3. Emotional goal: to cultivate students' cooperative spirit through group discussion; Solve problems through independent observation and analysis, cultivate students' independent thinking ability and stimulate students' interest in learning.
At the same time, according to the requirements of curriculum standards, I have identified the following key points and difficulties in teaching: through the observation and analysis of students, the significance of prime numbers and composite numbers, which are the key contents of this lesson, is discussed and summarized; How to correctly judge whether a number is prime or composite?
Second, talk about teaching methods.
Mathematics teaching under the new curriculum emphasizes to train students to understand their own environment and society from the perspective of mathematics, learn mathematical thinking, and initially learn to analyze things and think about problems with mathematical knowledge and methods. At the same time, the new curriculum standard requires changing students' learning methods and changing passive learning into active learning. Teachers should provide students with sufficient opportunities to engage in mathematical activities, help them truly understand and master basic mathematical knowledge and skills, mathematical ideas and methods in the process of independent inquiry and cooperation, and gain rich experience in mathematical activities. Therefore, according to the knowledge characteristics of this section, the cognitive rules of primary school students and the spirit of curriculum standards, I adopted the teaching methods of hands-on, guiding inquiry, discovering the rules and teachers' explanation, and constructed the inquiry-based teaching mode, which fully embodied the educational concept of "student development-oriented".
Third, the guidance of speaking and learning methods.
The task of teachers is not only to impart knowledge to students, but also to impart learning methods to students, so that students can learn. So I'm going to let students learn to analyze, sum up and sum up problems by observing and comparing, using the methods from individual to general, comparing and contrasting, and distinguishing similarities and differences.
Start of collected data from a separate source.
-- ==== Sys2Proof/Laws/Forms.lean ====
section
/-!
SUPPORT. The form of every meaning: `actTo` the time before, or `actRemovingTo` for the commands that may remove an unchecked host error:
the time before, or 0 for the AO power-on reset.
-/

namespace Sys2Proof.Machine
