-- ==== Sys2Proof/Laws/PerInstr.lean ====
section
/-!
SUPPORT. What holds of each row of the table as syntax: it has well-formed commands, so that no range of `WellFormed` shuts a row out.
-/

namespace Sys2Proof.Laws

/-- An entry, packet, frame and so on with every number at 0, for the lemmas below. -/
def someEntry : SqEntry := ⟨0, 0, 0, 0, 0, 0, 0, 0, 0⟩

def somePacket : Packet := ⟨0, 0, [], 0⟩

def someFrame : Frame := ⟨0, 0, 0, 0, 0, 0, 0, 0, 0, 0, [], true⟩

def someHeader : ImageHeader := ⟨0, false, 0, 0, 0⟩

def somePack : PackFound := ⟨List.replicate 256 0, List.replicate 64 0, List.replicate 64 0, List.replicate 1536 0, 0⟩

def someEnv : BootEnv := ⟨List.replicate 64 0, [], [], [], [], [], [], 0, 0, [], [], [], [], [], [], [], [], none⟩

def someRound : Round := ⟨List.replicate 12 0, List.replicate 8 0, List.replicate 12 0, 0⟩

theorem someEntry_wf : someEntry.wf := by decide

theorem somePacket_wf : somePacket.wf := by decide

theorem someFrame_wf : someFrame.wf := by decide

theorem isBytes_zeros (n : Nat) : isBytes (List.replicate n 0) := by
  intro b h
  rw [List.eq_of_mem_replicate h]
  decide

theorem somePack_wf : somePack.wf :=
  ⟨isBytes_zeros _, List.length_replicate, isBytes_zeros _, List.length_replicate, isBytes_zeros _, List.length_replicate, isBytes_zeros _,
    List.length_replicate⟩

theorem someEnv_wf : someEnv.wf := by decide

/-- A command of the same row of the table as `i` is well formed. -/
def Row.Statement (i : Instr) : Prop := ∃ j : Instr, j.ctorIdx = i.ctorIdx ∧ j.wf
Fourth, talk about teaching procedures.
The new curriculum standard points out that effective teaching activities should be based on students' existing cognitive level, so according to students' ability to master old knowledge, I have formulated a teaching idea of "seeking divisor, laying a foundation-finding rules, exploring independently-classifying and summarizing, understanding meaning-explaining application and verifying conclusions". Strive to build an exploratory classroom teaching model.
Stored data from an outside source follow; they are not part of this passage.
theorem State.readoutLearned_samples (s : State) (c : Nat) (r : Readout) : ((s.readoutLearned c r).die c r.die).samples = none := by
  have hfl : (s.readoutLearned c r).fl = (s.readoutTaken c r).fl := by
    unfold State.readoutLearned
    dsimp only
    split
    · rfl
    · rfl
  rw [State.die_of_fl hfl]
  exact congrArg Die.samples (State.modDie_die _ _ _ _)

theorem driftCounted_keeps (s : State) (c : Nat) (r : Readout) :
    KeepsOutside s (s.driftCounted c r) ∧ (s.driftCounted c r).fl = s.fl ∧ (s.driftCounted c r).sd = s.sd ∧ (s.driftCounted c r).cd = s.cd := by
  unfold State.driftCounted
  split
  · exact ⟨keepsOutside_modWear _ _ _ _, State.modWear_fl _ _ _ _, State.modWear_sd _ _ _ _, State.modWear_cd _ _ _ _⟩
  · exact ⟨(CodecOnly.refl s).keepsOutside, rfl, rfl, rfl⟩

theorem codecOnly_softCw (s : State) (r : Readout) (i : Nat) : CodecOnly s (s.softCw r i) := by
  unfold State.softCw
  split
  · exact ⟨_, rfl⟩
  · exact .refl s

theorem State.softCw_cw (s : State) (r : Readout) (i : Nat) :
    ((s.softCw r i).cw i).map (fun x => (x.stage, x.step, x.owner)) = (s.cw i).map fun x => (.decoding, x.step, x.owner) := by
  unfold State.softCw
  split
  · rename_i x hx
    have he : (s.toDecoder i (.soft (r.llrOfCw x.page x.pos))).cw i =
        (s.cw i).map fun y => { y with stage := .decoding, input := some (.soft (r.llrOfCw x.page x.pos)), inst := none } := s.modCw'_cw i _
    rw [he, Option.map_map]
    rfl
  · rename_i hx
    rw [hx]
    rfl

/-- The decoders' feed gives a codeword the decoder it runs on, and nothing else. -/
theorem feedOne_keeps {α : Type} {g : Cw → α} (hg : ∀ x k, g { x with inst := some k } = g x) (s : State) (i : Nat) :
    CodecOnly s s.feedOne ∧ (s.feedOne.cw i).map g = (s.cw i).map g := by
  unfold State.feedOne
  split
  · rename_i id rest k _ _
    refine ⟨⟨_, rfl⟩, ?_⟩
    by_cases hi : id = i
    · subst hi
      rw [State.modCw'_cw, Option.map_map]
      exact congrArg (fun h => (s.cw id).map h) (funext fun x => hg x k)
    · rw [State.modCw'_cw_ne _ _ hi]
      rfl
  · exact ⟨.refl s, rfl⟩

theorem feed_keeps {α : Type} {g : Cw → α} (hg : ∀ x k, g { x with inst := some k } = g x) (s : State) (i : Nat) :
    CodecOnly s s.feed ∧ (s.feed.cw i).map g = (s.cw i).map g := by
  unfold State.feed
  generalize s.cd.decodeQ.length = n
  induction n generalizing s with
  | zero => exact ⟨.refl s, rfl⟩
  | succ n ih =>
    obtain ⟨hone, hcw⟩ := feedOne_keeps hg s i
    obtain ⟨hrest, hcw'⟩ := ih s.feedOne
    exact ⟨hone.trans hrest, hcw'.trans hcw⟩

/-- With its readout over, the die's registers are free and the bad columns and the codewords are as they were. -/
theorem readoutOver_keeps (s : State) (c : Nat) (r : Readout) :
    KeepsOutside s (s.readoutOver c r) ∧ ((s.readoutOver c r).die c r.die).samples = none
      ∧ (s.readoutOver c r).sd.badCols = s.sd.badCols ∧ (s.readoutOver c r).cd = s.cd := by
  have learned := readoutOnly_readoutLearned s c r
  obtain ⟨hkeeps, hfl, hsd, hcd⟩ := driftCounted_keeps (s.readoutLearned c r) c r
  unfold State.readoutOver
  rw [State.die_of_fl hfl, hsd, hcd]
  exact ⟨learned.keepsOutside.trans hkeeps, s.readoutLearned_samples c r, learned.badCols, learned.cd_xl.1⟩

theorem row_sampleOutEnd (ch : Nat) (r : Readout) (id : Nat) (s : State) : Rows.sampleOutEnd ch r id s := by
  rintro ⟨h, hb, ht, hcw, hd, -⟩
  have hu : s.sampleOutEnds ch r = ((s.readoutOver ch r).softCw r id).feed.nextSampleOut ch := by
    unfold State.sampleOutEnds
    rw [hb]
    dsimp only
    rw [State.readoutDone_eq, hcw]
    rfl
  refine effect_sampleOutEnd h ht hu fun _ => ?_
  obtain ⟨kept, hsamples, hbad, hcd⟩ := readoutOver_keeps s ch r
  have soft := codecOnly_softCw (s.readoutOver ch r) r id
  obtain ⟨fed, hfed⟩ := feed_keeps (g := fun x => (x.stage, x.step, x.owner)) (fun _ _ => rfl) ((s.readoutOver ch r).softCw r id) id
  have next := readoutOnly_nextSampleOut ((s.readoutOver ch r).softCw r id).feed ch
  obtain ⟨hfl, hsd⟩ := (soft.trans fed).fl_sd
  obtain ⟨hzn, hwc, hhost, hpower, hservice⟩ := ((kept.trans (soft.trans fed).keepsOutside).trans next.keepsOutside).after s s.now
  obtain ⟨res, framing, hdie⟩ := ((s.readoutOver ch r).softCw r id).feed.nextSampleOut_die ch r.die
  refine ⟨?_, ?_, ?_, hzn, hwc, hhost, hpower, hservice⟩
  · rw [State.cw_of_cd ((State.after_cd _ _ _).trans next.cd_xl.1), hfed, State.softCw_cw, State.cw_of_cd hcd]
  · rw [State.die_of_fl (State.after_fl s s.now _), hdie, State.die_of_fl hfl]
    exact hsamples
  · rw [State.after_sd, next.badCols, hsd, hbad]

-- class records and bad columns

theorem row_sdfClassClr (ch : Nat) (s : State) : Rows.sdfClassClr ch s := by
  have only : ReadoutOnly s { s with sd := { s.sd with classes := s.sd.classes.del ch } } := ⟨_, _, _, _, _, _, rfl⟩
  refine effect_actWhen (show exec _ s = actWhen s _ fun s => { s with sd := { s.sd with classes := s.sd.classes.del ch } } from rfl)
    (by simp) fun _ => ?_
  obtain ⟨hzn, hwc, hhost, hpower, hservice⟩ := only.keepsOutside.after s s.now
  exact ⟨State.after_sd _ _ _, State.after_cd _ _ _, hzn, hwc, State.after_xl _ _ _, State.after_fl _ _ _,
    (onlyRegs_of_eq [] rfl).after, hhost, hpower, hservice, only.keepsFaults.after s s.now⟩

/-- A command that may remove a case has, in a bound state, its effect where its event can occur, and none elsewhere (log 6). -/
theorem effect_actRemovingWhen {c : Instr} {s : State} {b : Bool} {f : State → State} {occurs : Prop} {P : State → Prop}
    (he : exec c s = actRemovingWhen s b f) (hb : b = true ↔ occurs) (hP : P (s.after s.now (f s))) : Effect c s occurs P := by
  intro bound
  refine ⟨_, he.trans (actRemovingWhen_bound bound b f), fun h => ?_, fun h => ?_⟩
  · rw [if_pos (hb.2 h)]
    exact hP
  · rw [if_neg (mt hb.1 h)]
    rfl

/-- What SDF_BADCOL_WRITE makes of the state (R207): reserved bits and overlapping ranges are unchecked host errors (R448). -/
def State.badColWritten (s : State) (c value : Nat) : State :=
  let s := s.setUnbound (.rsv (rSDF_BADCOL_DATA.at c 0)) (bits value 30 24 != 0)
  s.putBadCol c (s.get SDF_BADCOL_SEL_DIE c) (s.get SDF_BADCOL_SEL_PLANE c) (s.get SDF_BADCOL_SEL_INDEX c) (bits value 17 0) (bits value 23 18 + 1)
    (bit value 31)

theorem State.badColWritten_sd (s : State) (c value : Nat) :
    (s.badColWritten c value).sd =
      { s.sd with
          badCols := s.sd.badCols.put
            (((c * 32 + s.get SDF_BADCOL_SEL_DIE c) * 4 + s.get SDF_BADCOL_SEL_PLANE c) * 256 + s.get SDF_BADCOL_SEL_INDEX c)
            (bits value 17 0, bits value 23 18 + 1, bit value 31) } := by
  have hsel (f : Field) : (s.setUnbound (.rsv (rSDF_BADCOL_DATA.at c 0)) (bits value 30 24 != 0)).get f c = s.get f c :=
    State.get_of_regs (State.setUnbound_regs _ _ _) f c 0
  simp [State.badColWritten, State.putBadCol, hsel]

theorem keeps_badColWritten (s : State) (c value : Nat) :
    (s.badColWritten c value).regs = s.regs ∧ KeepsHost s (s.badColWritten c value) ∧ KeepsPower s (s.badColWritten c value)
      ∧ KeepsService s (s.badColWritten c value) ∧ KeepsFaults s (s.badColWritten c value) := by
  simp [State.badColWritten, State.putBadCol, KeepsHost, KeepsPower, KeepsService, KeepsFaults]

theorem row_sdfBadcolWrite (ch value : Nat) (s : State) : Rows.sdfBadcolWrite ch value s := by
  intro _
  refine effect_actRemovingWhen (show exec _ s = actRemovingWhen s _ fun s => s.badColWritten ch value from rfl) (by simp) ?_
  obtain ⟨hregs, hhost, hpower, hservice, hfaults⟩ := keeps_badColWritten s ch value
  rw [State.after_sd, s.badColWritten_sd]
  exact ⟨rfl, (onlyRegs_of_eq [] hregs).after, hhost.after s s.now, hpower.after s s.now, hservice.after s s.now, hfaults.after s s.now⟩

/-- Settles O14: that a command whose event cannot occur completes with no effect is log 6. -/
theorem sampleDetection : Obligations.SampleDetection :=
  ⟨row_sampleReadComplete, row_burstReceived, row_sampleOutEnd, row_sampleOutEnd_again, row_sampleOutEnd_resample, row_sdfClassClr,
   row_sdfBadcolWrite⟩

end Sys2Proof.Machine
end

section
/-!
SUPPORT. A relocation step whose victim has a live slot on a failed die: the slot is read by reconstruction, so the step begins reads of the
slot's stripe peers too (R171, R239).
-/

namespace Sys2Proof.Machine

-- One proof at a time, as in Tests/Witnesses: each kernel evaluation on a thread of its own would take its stack beside the others'.
set_option Elab.async false

/-- What RELOCATION_STEP makes of the state. -/
def State.relocationStepped (s : State) : State := s.relocate.showReloc.pump

theorem exec_relocationStep {s : State} (bound : Bound s) (h : s.mayRelocate = true) :
    exec .relocationStep s = .next (s.after s.now s.relocationStepped) :=
  show execRelocationStep s = _ from actWhen_true bound h State.relocationStepped

/-- The slot at which LBA 4 of namespace 2 stands: the first of row 0, in stripe slot 1, slot 0 holding the parity (R88, R227). -/
def keptKey : FootKey := { slot := 0, nsid := 2, lba := 4, seq := 1, reloc := none }

/-- A full set on die 1 of channels 0 to 15 that holds one valid LBA; every wordline of it has passed verify. -/
def fullSet : BlockSet :=
  { fn := 0, split := false, route := 0, prio := 0, nextRow := 1024, closed := true, unprotected := false, valid := 1, firstProg := 0,
    keys := [keptKey], parityRows := 1024, retire := none,
    members := (List.range 16).map fun ch =>
      { ch := ch, die := 1, block := 9, issued := 1024, verified := 1024, moved := false, rebuilt := none, old := none } }

/-- In RUN with two DRAM channels live, that set is to be relocated; its dies are in service but for that of channel 1, which has failed. -/
def victimOnFailedDie : State :=
  { sidebandRun with pool := { PoolState.reset with chans := [0, 1], per := 16 },
                     ns := [(2, { zoned := false, nsze := granuleLbas, attach0 := true, attach1 := false, writeProtect := false, deleting := none })],
                     xl := { MapState.reset with victims := [3], sets := [(3, fullSet)], granules := [(2, [0])], map := [(2, [(4, .flash 3 0)])] } }
  |>.set DMC_CH_STAT_POP 1 0 |>.set DMC_CH_STAT_POP 1 1
  |>.each (List.range 16) fun ch s => s.set FSQ_DIE_STATE (if ch = 1 then dieFailed else dieActive) ch 1

/-- The set is the next victim of a relocation that may run, and nothing waits. -/
theorem victimOnFailedDie_relocates :
    Bound victimOnFailedDie ∧ victimOnFailedDie.mayRelocate = true ∧ Quiet victimOnFailedDie ∧ victimOnFailedDie.victim = some 3
      ∧ victimOnFailedDie.xl.sets.look 3 = some fullSet ∧ victimOnFailedDie.liveSlots 3 = [keptKey] := by
  decide +kernel

/-- Codeword 0 reads the live slot, and codewords 1 to 15 read its peers at the other 15 slots of the stripe. -/
theorem victimOnFailedDie_reads_peers :
    (victimOnFailedDie.relocationStepped.cd.cws.map fun e => (e.1, e.2.owner))
      = (0, .reloc 3 0) :: (1, .peer 0 0) :: (List.range 14).map fun i => (i + 2, .peer 0 (i + 2)) := by
  decide +kernel

/-- Refutes O20: its clause on RELOCATION_STEP has every codeword that the step begins read a live slot of the victim, but a live slot on a failed
die is served by reconstruction (R171), and the codewords of its peers are begun with it. The clause does not ask that the victim's dies be in
service. -/
theorem not_checkpointsAndRelocation : ¬ Obligations.CheckpointsAndRelocation := by
  rintro ⟨-, -, -, -, -, -, -, -, reads, -⟩
  obtain ⟨bound, may, quiet, victim, set, -⟩ := victimOnFailedDie_relocates
  obtain ⟨-, -, only, -⟩ := (reads 3 fullSet victimOnFailedDie ⟨quiet, victim, set, by decide⟩).of_exec bound
    (exec_relocationStep bound may) may
  have peer : (1, CwFor.peer 0 0) ∈ victimOnFailedDie.relocationStepped.cd.cws.map fun e => (e.1, e.2.owner) := by
    rw [victimOnFailedDie_reads_peers]
    simp
  obtain ⟨e, he, owner⟩ := List.mem_map.1 peer
  rw [State.after_cd] at only
  obtain ⟨k, -, reloc⟩ := only e he (Nat.zero_le _)
  exact absurd ((Prod.mk.inj owner).2.symm.trans reloc) CwFor.noConfusion

end Sys2Proof.Machine
end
1, review preparation: In the last class, let students review the relationship between factors and multiples, mainly reviewing the meaning of factors, so as to lay the foundation for the following new lessons.
2. New lesson introduction: Whether natural numbers can be divided by 2 can be divided into odd and even numbers, which leads to today's new lesson content. Natural numbers can also be divided into prime numbers and composite numbers (blackboard titles). Then let the students work out the factors of 2, 3, 5, 7 and 4, 6, 8 and 9 respectively, carefully observe the characteristics of their respective factors and discuss them in groups. (mainly cultivate students' independent thinking ability and the spirit of communication and cooperation)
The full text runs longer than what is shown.